However, the high dimensional spectral data introduces information redundancy, which leads to the Hughes phenomenon in data processing, that is, the deterioration of classifier performance as feature dimensions increase beyond a critical threshold.^20,21 This not only affects the efficiency of data processing but also limits the accuracy of classification models.

Therefore, research is progressing to extract valuable information from spectral data with machine learning algorithm. Various dimension reduction methods are employed to identify the most representative bands, aiming to enhance the efficiency and accuracy of detection and analysis. Sun et al.²² proposed the successive projections algorithm (SPA) and combined it with stepwise regression, as well as competitive adaptive reweighted sampling (CARS) with stepwise regression, to select characteristic wavelengths for retrieving moisture content distribution of tea leaves. Shao et al.²³ employed SPA to select characteristic wavelengths from spectral data to establish a regression model for predicting the overall quality of tomatoes. Pham et al.²⁴ utilized principal component analysis (PCA) to select effective spectral bands within the wavelength range from 468 nm to 760 nm for online detection of jujube surface defects. Xu et al.²⁵ applied uninformative variable elimination (UVE) to extract characteristic wavelengths, enabling the construction of a classification model for identifying the vigor of maize seeds. Moreover, combining multiple wavelength selection algorithms can enhance the integrity of characteristic wavelengths that reflect the original data. He et al.²⁶ employed SPA, CARS, and UVE to select a total of 31 optimal wavelengths for classifying diploid and triploid maize.
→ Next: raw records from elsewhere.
-- ==== Sys2Proof/Machine/Core.lean ====
section
/-! DEFINITION. The model as the host's interface takes it. -/

def Sys2Proof.core : Host.Core := { State := Sys2Proof.Machine.State, Fault := Sys2Proof.Machine.Fault,
                                    Refusal := Sys2Proof.Machine.Refusal, step := Sys2Proof.Machine.step, reset := Sys2Proof.Machine.State.reset }
end

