-- ==== Sys2Proof/Certificates/Slice0/Obligations.lean ====
section
/-! DEFINITION. The statements for the provers. -/

open Sys2Proof Sys2Proof.Machine

/-! ### The queue of commands -/

/-- A step carries out the command at the front of the queue on the state with the rest of the queue. The model's
choices in it: log 1. -/
def Obligations.StepCarriesOutFrontCommand : Prop :=
  ∀ (c : Instr) (rest : List Instr) (s : State),
    step { s with pending := c :: rest } = exec c { s with pending := rest }

/-- No command stops the machine, whatever the state and the operands, and none touches the queue: the rules give every
command an effect in every state. The model's choices in it: log 1, log 2. -/
def Obligations.EveryCommandAnswersAndKeepsQueue : Prop :=
  ∀ (c : Instr) (s : State), ∃ t : State, exec c s = .next t ∧ t.pending = s.pending

/-! ### Resets (R164, R95, R51) -/

/-- Both resets return every block to its reset values in one happening, every lane driving MODE, RESET and POWER in
this order; they differ in CONFIG_ADDR alone, staging reads in flight go on being counted, a lane's readback write in
flight runs on, and no interrupt message is sent. The values that the rules give after a power-on reset, block by block.
The model's choices in it: log 15, log 39, log 40. -/
def Obligations.ResetsReturnEveryBlockToItsValues : Prop :=
  (∀ s : State,
    let returned := fun l : Lane => { Lane.reset with
      outputs := l.outputsAfter (some false) (some true) (some false), readback := l.readback }
    exec .powerOnReset s =
        .next { State.reset with
                ctl := { Control.reset with configAddr := 0, messages := s.ctl.messages }
                lanes := s.lanes.map returned
                pool := { Pool.reset with stale := s.pool.stale + s.pool.inFlight }
                pending := s.pending } ∧
      exec .softReset s =
        .next { State.reset with
                ctl := { Control.reset with configAddr := s.ctl.configAddr, messages := s.ctl.messages }
                lanes := s.lanes.map returned
                pool := { Pool.reset with stale := s.pool.stale + s.pool.inFlight }
                pending := s.pending }) ∧
  ((State.reset.ctl.device = .off ∧ State.reset.ctl.cause = .none ∧ State.reset.ctl.submitError = false
      ∧ State.reset.ctl.headError = false ∧ State.reset.ctl.configAddr = 0 ∧ State.reset.ctl.irq = IrqBits.clear
      ∧ State.reset.ctl.inForce = none ∧ State.reset.ctl.configRead = none ∧ State.reset.ctl.keptHalt = false
      ∧ State.reset.ctl.keptSubmit = Vector.replicate 4 none) ∧
    (∀ i : LaneId,
      (State.reset.lane i).power = false ∧ (State.reset.lane i).resetPin = true ∧ (State.reset.lane i).modePin = false
        ∧ (State.reset.lane i).tx = .idle ∧ (State.reset.lane i).state = .off ∧ (State.reset.lane i).rate = 0
        ∧ (State.reset.lane i).identity = none ∧ (State.reset.lane i).unlocked = false
        ∧ (State.reset.lane i).pinned = none ∧ (State.reset.lane i).nextSeq = 1
        ∧ (State.reset.lane i).outstanding = none ∧ (State.reset.lane i).faultCode = none
        ∧ (State.reset.lane i).pendingEvent = none ∧ (State.reset.lane i).queue = []
        ∧ (State.reset.lane i).crc = 0xFFFFFFFF ∧ (State.reset.lane i).vmin = 0 ∧ (State.reset.lane i).vmax = 0 ∧ (State.reset.lane i).outputs = []
        ∧ (State.reset.lane i).attempts = 0 ∧ (State.reset.lane i).lastRefusal = none
        ∧ (State.reset.lane i).step = .none ∧ (State.reset.lane i).segment = 0 ∧ (State.reset.lane i).block = 0
        ∧ (State.reset.lane i).offset = 0 ∧ (State.reset.lane i).erasedThrough = 0 ∧ (State.reset.lane i).sent = 0
        ∧ (State.reset.lane i).retransmits = 0 ∧ (State.reset.lane i).linkErrors = 0 ∧ (State.reset.lane i).bytes = 0
        ∧ (State.reset.lane i).checkCount = 0 ∧ (State.reset.lane i).powerSettle = none
        ∧ (State.reset.lane i).checkWait = none ∧ (State.reset.lane i).resetPulse = none
        ∧ (State.reset.lane i).bootSettle = none ∧ (State.reset.lane i).training = none
        ∧ (State.reset.lane i).rateGap = none ∧ (State.reset.lane i).rx = none
        ∧ (State.reset.lane i).readback = none ∧ (State.reset.lane i).checkPending = false
        ∧ (State.reset.lane i).supervisePending = false
        ∧ (State.reset.lane i).lastSample = 0 ∧ (State.reset.lane i).outOfWindow = 0) ∧
    (∀ n : SlotId, State.reset.slot n = none) ∧
    (State.reset.pool.freeList.map Fin.val = List.range 128 ∧ State.reset.pool.fetchQueue = []
      ∧ State.reset.pool.inFlight = 0) ∧
    (∀ c : CredId, State.reset.cred c =
      { valid := false, cls := 0, mask := 0, length := 0, bytes := List.replicate 32 0, pins := 0 }) ∧
    (State.reset.supply.converter = none ∧ State.reset.supply.checkPtr = 15 ∧ State.reset.supply.supervisePtr = 15
      ∧ State.reset.supply.timer = none) ∧
    ((∀ r : RingId, (State.reset.ring r).base = 0 ∧ (State.reset.ring r).size = 0 ∧ (State.reset.ring r).producer = 0
        ∧ (State.reset.ring r).consumer = 0 ∧ (State.reset.ring r).held = none
        ∧ (State.reset.ring r).blocked = .none ∧ (State.reset.ring r).barrierPending = false
        ∧ (State.reset.ring r).inIntake = false) ∧ State.reset.intake.arbiter = 3
      ∧ State.reset.intake.engine = .free) ∧
    (State.reset.writer.ring = { base := 0, size := 0, tail := 0, head := 0, unreleased := 0, phase := true }
      ∧ State.reset.writer.holding = [] ∧ State.reset.writer.waitList = [] ∧ State.reset.writer.txn = none ∧ State.reset.writer.count = 0
      ∧ State.reset.writer.delayTimer = none))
Band selection algorithms are based on various theories, which will impact the selected bands for specific application. Ranking-based methods, such as PCA,²⁷ identify the most informative bands by spatial projection, replacing the original data. But these approaches change the spatial structure of the original spectral data, potentially leading to the loss of crucial information. Search-based methods, like SPA,²⁸ iteratively search for the least redundant wavelengths. Nevertheless, the chosen bands may only capture strong characteristic information, which usually not represent the complete band information. In recent years, intelligent optimization algorithms have been increasingly employed for band selection, including the simulated annealing algorithm and genetic algorithm.^29,30 These algorithms address wavelength combination optimization problems by simulating natural processes. However, the optimization process of these algorithms is highly complex and prone to getting trapped in local optima.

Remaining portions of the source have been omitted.